Figure 5. Pupils were larger in the Random frames condition. (A) Y-axis was pupil dilation (in pixels) across time (X-axis) for an entire 150 s trial for 7 maps. Each line trace was plotted as a condition mean (Off, On, Random). (B) For a more fine-grained analysis, pupil size was averaged across each condition for each block (number of maps). (C) Each dot represented one participant’s data, with score on the Y-axis and pupil dilation on the X-axis. Within the Helpful frames condition, larger pupils associated with better performance, perhaps due to greater cognitive effort.

3.5. Participant Sample Statistics

Lastly, we thoroughly confirmed there were no incidental differences between subject groups in each condition for features known to influence experimental performance. To do so, we tested the null hypothesis that each group had the same population mean using ANOVA for the following measures: (A) hours of sleep in the previous week did not differ (F = 0.2, p < 0.8), (B) age in years (mean = 26) did not differ (F = 1.2, p < 0.3), and (C) multiple measures of video game experience did not vary between conditions, as measured by post-experimental surveys assessing multiple measures of gaming frequency (F = 0.8, p < 0.5 – days/year; F = 0.8, p < 0.5 – h/week), and gaming history (F = 0.1, p < 0.9 – duration; F = 0.5, p < 0.6 – age started playing).

4. Discussion

4.1. Real-World Performance

Our gaze tracking algorithms improved human operator performance, with very large effect sizes, both for pure performance scores, and for reaction times (Cohen’s d; Table S1 in Supplementary Material). These improvements have a good chance of being reflected in real-world applications of such an algorithm, because the scenarios tested here were designed to have realistic features and be difficult.
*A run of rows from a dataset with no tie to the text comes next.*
/-- Settles O46: the block's samples are the transform's, the others are kept. -/
theorem transformStoresTheBlock : Obligations.TransformStoresTheBlock := by
  intro s j h v hs hn hcur hh hv
  have hblock : curBlock (afterTurn s) = ⟨j, h, v⟩ := hcur
  have hquant : quantTable (afterTurn s) = s.qt[(s.frame.comps[j]).tq] := by
    simp only [quantTable, hblock, afterTurn_qt, afterTurn_frame]
  rw [step_core hn, coreTurn_transform (s := afterTurn s) hs, transformBlock_eq, hblock, hquant]
  refine ⟨_, rfl, rfl, fun x y => ?_, fun j' x y hx _ hne => ?_, ?_⟩
  · exact sampleAt_storeSamples_same _ j _ hh hv x y
  · exact sampleAt_storeSamples_other _ _ hh hx hne
  · rw [scanAt_seq, afterBlock, apply_ite Seq.scan]
    rfl

end Sys2Proof.Machine
end

section
/-! SUPPORT. The MCUs of a frame cover its image, each pixel once (R106, R124). -/

namespace Sys2Proof.Machine

open Sys2Proof.Spec

/-- The MCUs of a direction reach its last pixel (R106). -/
theorem div_lt_mcuCount {n f x : Nat} (hf : 0 < f) (hx : x < n) : x / (8 * f) < mcuCount n f :=
  Nat.div_lt_of_lt_mul (hx.trans_le (mcuCount_covers (Nat.zero_lt_of_lt hx) hf).2)

/-- The MCU and the pixel of it that stand for the image pixel `(x, y)` (R106, R124). -/
def pixelPlace (f : Frame) (x y : Nat) : Nat × Nat :=
  (x / (8 * f.hmax.toNat) + f.mcux * (y / (8 * f.vmax.toNat)),
    x % (8 * f.hmax.toNat) + 8 * f.hmax.toNat * (y % (8 * f.vmax.toNat)))

/-- A pixel's place in the image, in MCUs and in pixels of the MCU (R106, R124). -/
theorem coversPixel_iff (s : State) (m i x y : Nat) :
    CoversPixel s m i x y ↔ m < s.frame.mcuTotal ∧ i < 8 * s.frame.hmax.toNat * (8 * s.frame.vmax.toNat) ∧
      8 * s.frame.hmax.toNat * (m % s.frame.mcux) + i % (8 * s.frame.hmax.toNat) = x ∧
      8 * s.frame.vmax.toNat * (m / s.frame.mcux) + i / (8 * s.frame.hmax.toNat) = y := Iff.rfl

theorem coversPixel_pixelPlace {s : State} {x y : Nat} (hf : s.frame.sound) (hx : x < s.frame.x.toNat)
    (hy : y < s.frame.y.toNat) :
    CoversPixel s (pixelPlace s.frame x y).1 (pixelPlace s.frame x y).2 x y := by
  obtain ⟨hh, hv⟩ := hf.maxima_pos
  have hcol : x / (8 * s.frame.hmax.toNat) < s.frame.mcux := hf.mcux ▸ div_lt_mcuCount hh hx
  have hrow : y / (8 * s.frame.vmax.toNat) < s.frame.mcuy := hf.mcuy ▸ div_lt_mcuCount hv hy
  have hpx : x % (8 * s.frame.hmax.toNat) < 8 * s.frame.hmax.toNat := Nat.mod_lt _ (by omega)
  have hpy : y % (8 * s.frame.vmax.toNat) < 8 * s.frame.vmax.toNat := Nat.mod_lt _ (by omega)
  obtain ⟨hmdiv, hmmod⟩ := (Nat.div_mod_unique (a := (pixelPlace s.frame x y).1) (Nat.zero_lt_of_lt hcol)).2 ⟨rfl, hcol⟩
  obtain ⟨hidiv, himod⟩ := (Nat.div_mod_unique (a := (pixelPlace s.frame x y).2) (Nat.zero_lt_of_lt hpx)).2 ⟨rfl, hpx⟩
  rw [coversPixel_iff, hmdiv, hmmod, hidiv, himod, hf.mcuTotal]
  exact ⟨Nat.add_mul_lt_mul_of_lt_of_lt hcol hrow, Nat.add_mul_lt_mul_of_lt_of_lt hpx hpy, Nat.div_add_mod _ _,
    Nat.div_add_mod _ _⟩

theorem pixelPlace_unique {s : State} {m i x y : Nat} (hf : s.frame.sound) (h : CoversPixel s m i x y) :
    (m, i) = pixelPlace s.frame x y := by
  obtain ⟨hh, hv⟩ := hf.maxima_pos
  obtain ⟨-, hi, hx, hy⟩ := (coversPixel_iff s m i x y).1 h
  have hpx : i % (8 * s.frame.hmax.toNat) < 8 * s.frame.hmax.toNat := Nat.mod_lt _ (by omega)
  have hpy : i / (8 * s.frame.hmax.toNat) < 8 * s.frame.vmax.toNat := Nat.div_lt_of_lt_mul hi
  obtain ⟨hxdiv, hxmod⟩ := (Nat.div_mod_unique (by omega)).2 ⟨(Nat.add_comm _ _).trans hx, hpx⟩
  obtain ⟨hydiv, hymod⟩ := (Nat.div_mod_unique (by omega)).2 ⟨(Nat.add_comm _ _).trans hy, hpy⟩
  rw [pixelPlace, hxdiv, hxmod, hydiv, hymod, Nat.mod_add_div, Nat.mod_add_div]

/-- Settles O48: the pixel's MCU and its place in it are quotient and remainder of its coordinates. -/
theorem eachImagePixelIsCoveredOnce : Obligations.EachImagePixelIsCoveredOnce :=
  fun _ _ _ hf hx hy => ⟨_, coversPixel_pixelPlace hf hx hy, fun _ hmi => pixelPlace_unique hf hmi⟩

end Sys2Proof.Machine
end

section
/-! SUPPORT. The inverse DCT as a linear map of its inputs (R115 to R117), and the width of its values (R118). -/

namespace Sys2Proof.Machine

open Sys2Proof.Spec

/-! The one-dimensional transform -/

theorem idct8_toList (d : Fin 8 → Int) (n : Nat) :
    (idct8 d n).toList = (descaled (idct8Values d)).map (descale · n) := rfl

/-- The sums of R116 are those of the even and the odd part, in a butterfly. -/
theorem descaled_idct8Values (d : Fin 8 → Int) :
    descaled (idct8Values d) =
      [idct8Even d 0 + idct8Odd d 0, idct8Even d 1 + idct8Odd d 1, idct8Even d 2 + idct8Odd d 2,
        idct8Even d 3 + idct8Odd d 3, idct8Even d 3 - idct8Odd d 3, idct8Even d 2 - idct8Odd d 2,
        idct8Even d 1 - idct8Odd d 1, idct8Even d 0 - idct8Odd d 0] := by
  simp only [descaled, idct8Values, idct8Even, idct8Odd, Fin.reduceEq, if_true, if_false, List.cons.injEq, and_true]
  refine ⟨?_, ?_, ?_, ?_, ?_, ?_, ?_, ?_⟩ <;> ring

theorem idct8_getElem?_low (d : Fin 8 → Int) (n : Nat) (i : Fin 4) :
    (idct8 d n)[i.val]? = some (descale (idct8Even d i + idct8Odd d i) n) := by
  rw [← Vector.getElem?_toList, idct8_toList, descaled_idct8Values]
  fin_cases i <;> rfl

theorem idct8_getElem?_high (d : Fin 8 → Int) (n : Nat) (i : Fin 4) :
    (idct8 d n)[7 - i.val]? = some (descale (idct8Even d i - idct8Odd d i) n) := by
  rw [← Vector.getElem?_toList, idct8_toList, descaled_idct8Values]
  fin_cases i <;> rfl

theorem descaled_getElem?_map (d : Fin 8 → Int) (n : Nat) (i : Fin 8) :
    (descaled (idct8Values d))[i.val]?.map (descale · n) = some (idct8 d n)[i] := by
  rw [← List.getElem?_map, ← idct8_toList, Vector.getElem?_toList]
  exact Vector.getElem?_eq_getElem i.isLt

theorem exists_descaled_eq_idct8 (d : Fin 8 → Int) (n : Nat) (i : Fin 8) :
    ∃ s ∈ descaled (idct8Values d), descale s n = (idct8 d n)[i] := by
  obtain ⟨s, hs, heq⟩ := Option.map_eq_some_iff.1 (descaled_getElem?_map d n i)
  exact ⟨s, List.mem_of_getElem? hs, heq⟩

/-! The two passes -/

theorem idctColumns_getElem_fin (b : Vector Int 64) (n : Fin 64) :
    (idctColumns b)[n] = (idct8 (column b (colOf n)) 11)[rowOf n] := by
  simp [idctColumns]

theorem clampByte_toNat (v : Int) : ((clampByte v).toNat : Int) = clamp v 0 255 := by
  have hbyte : 0 ≤ clamp v 0 255 ∧ clamp v 0 255 ≤ 255 := by
    unfold clamp
    split_ifs <;> omega
  rw [clampByte, BitVec.toNat_ofNat, Nat.mod_eq_of_lt (by omega), Int.toNat_of_nonneg hbyte.1]

theorem idct_getElem_fin (b : Vector Int 64) (n : Fin 64) :
    ((idct b)[n].toNat : Int) = clamp ((idct8 (row (idctColumns b) (rowOf n)) 18)[colOf n] + 128) 0 255 := by
  simp [idct, idctRows, clampByte_toNat]

/-- The natural index of row `y`, column `x`. -/
def natIndex (y x : Fin 8) : Fin 64 := ⟨8 * y.val + x.val, by omega⟩

theorem rowOf_natIndex (y x : Fin 8) : rowOf (natIndex y x) = y := by
  simp only [rowOf, natIndex, Fin.ext_iff]
  omega

theorem colOf_natIndex (y x : Fin 8) : colOf (natIndex y x) = x := by
  simp only [colOf, natIndex, Fin.ext_iff]
  omega

theorem idctColumns_natIndex (b : Vector Int 64) (y x : Fin 8) :
    (idctColumns b)[natIndex y x] = (idct8 (column b x) 11)[y] := by
  simp only [idctColumns_getElem_fin, rowOf_natIndex, colOf_natIndex]

theorem idct_natIndex (b : Vector Int 64) (y x : Fin 8) :
    ((idct b)[natIndex y x].toNat : Int) = clamp ((idct8 (row (idctColumns b) y) 18)[x] + 128) 0 255 := by
  simp only [idct_getElem_fin, rowOf_natIndex, colOf_natIndex]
For example, humans are reliably worse at dual-target compared to single target searches, even though such search needs arise in every day life and in some work settings, e.g., when scanning x-rays for both explosive devices and metal objects (Menneer et al., 2012). To relate, our task employed such a dual-target search for conjunction targets. While pop out type searches (a stand-out object) are fast and hypothesized to be performed quickly in parallel pre-attentively, conjunction searches (multiple features) are serial and slow (Treisman and Gelade, 1980). Our study included conjunction stimuli that required a more difficult serial search to find. Conversely, the red frame cue acted as a pop out stimulus and was thus very easy to find.

4.2. Bias

There are a myriad of biases which can be adopted by a user, and visual biases are some of the most well known. For example, search tends to be biased toward central regions of available visual space, coined an “edge effect” (Parasuraman, 1986). We observed this type of effect in the two control conditions, and our assistive system greatly reduced this bias (Figure 4A). Visual biases, likely derived from reading, have also been observed for the upper left of a display (Megaw and Richardson, 1979), which we may have also observed. Further, individuals may vary in biases for or against different task elements, but these may not be present in group means. To address this issue, we demonstrated that the variability in looking time at each task was reduced in the assistive frames condition compared to either control, confirming more strongly that our system reduced user bias. It should be noted that not all bias is undesirable, and we extended these concepts in the Future Directions Section below.

4.3. Task Switching

Human operators appear to be unable to reliably make greater than two decisions per second (Craik, 1948; Elkind and Sprague, 1961; Fitts and Posner, 1967; Debecker and Desmedt, 1970). Our system potentially eliminates one decision per second, or per map switch, a non-trivial benefit. Visual cues for task switching may assist operators (Allport et al., 1994; Wickens, 1997); this is particularly true when cuing important tasks (Wiener and Curry, 1980; Funk, 1996; Hammer, 1999). However, we are the first to implement such reminders via eye tracking in a manner that can easily be implemented across domains and platforms. In many multitask scenarios, like 8 or more maps here, it is likely optimal to have an automated task-management strategy. Our algorithm leverages these phenomena to optimize the primary task, while secondary tasks (remembering order) are also beneficial to perform, this can be automated reliably. Our frame cue aid appeared to assist participants to more fully attend to a single map at a time, with efficient task switching between maps. Further, decision-making contributes to cognitive load.

4.4. Cognitive Load

In addition to attention, eye tracking can also be used to asses several nebulous mental states, including that of cognitive effort. For example, over 50 years of research suggests measuring pupil dilation over time (pupillometry) is a reliable measure of cognitive load, where larger pupils indicate greater load or arousal in controlled lighting conditions (Hess and Polt, 1964; Kahneman and Beatty, 1966, 1967; Bradshaw, 1968; Simpson and Hale, 1969; Goldwater, 1972; Hyona et al., 1995; Granholm et al., 1996; Just et al., 2003; Granholm and Steinhauer, 2004; Van Gerven et al., 2004; Haapalainen et al., 2010; Piquado et al., 2010; Laeng et al., 2012; Wierda et al., 2012; Hwang et al., 2013; Zekveld and Kramer, 2014; Zekveld et al., 2014). Our system also appeared to reduce cognitive load, as illustrated by reduced pupil size (lower cognitive effort) in the Helpful condition compared to the Random control (Figure 5). These results, in particular, were not unequivocal, though the general trend matched expectations.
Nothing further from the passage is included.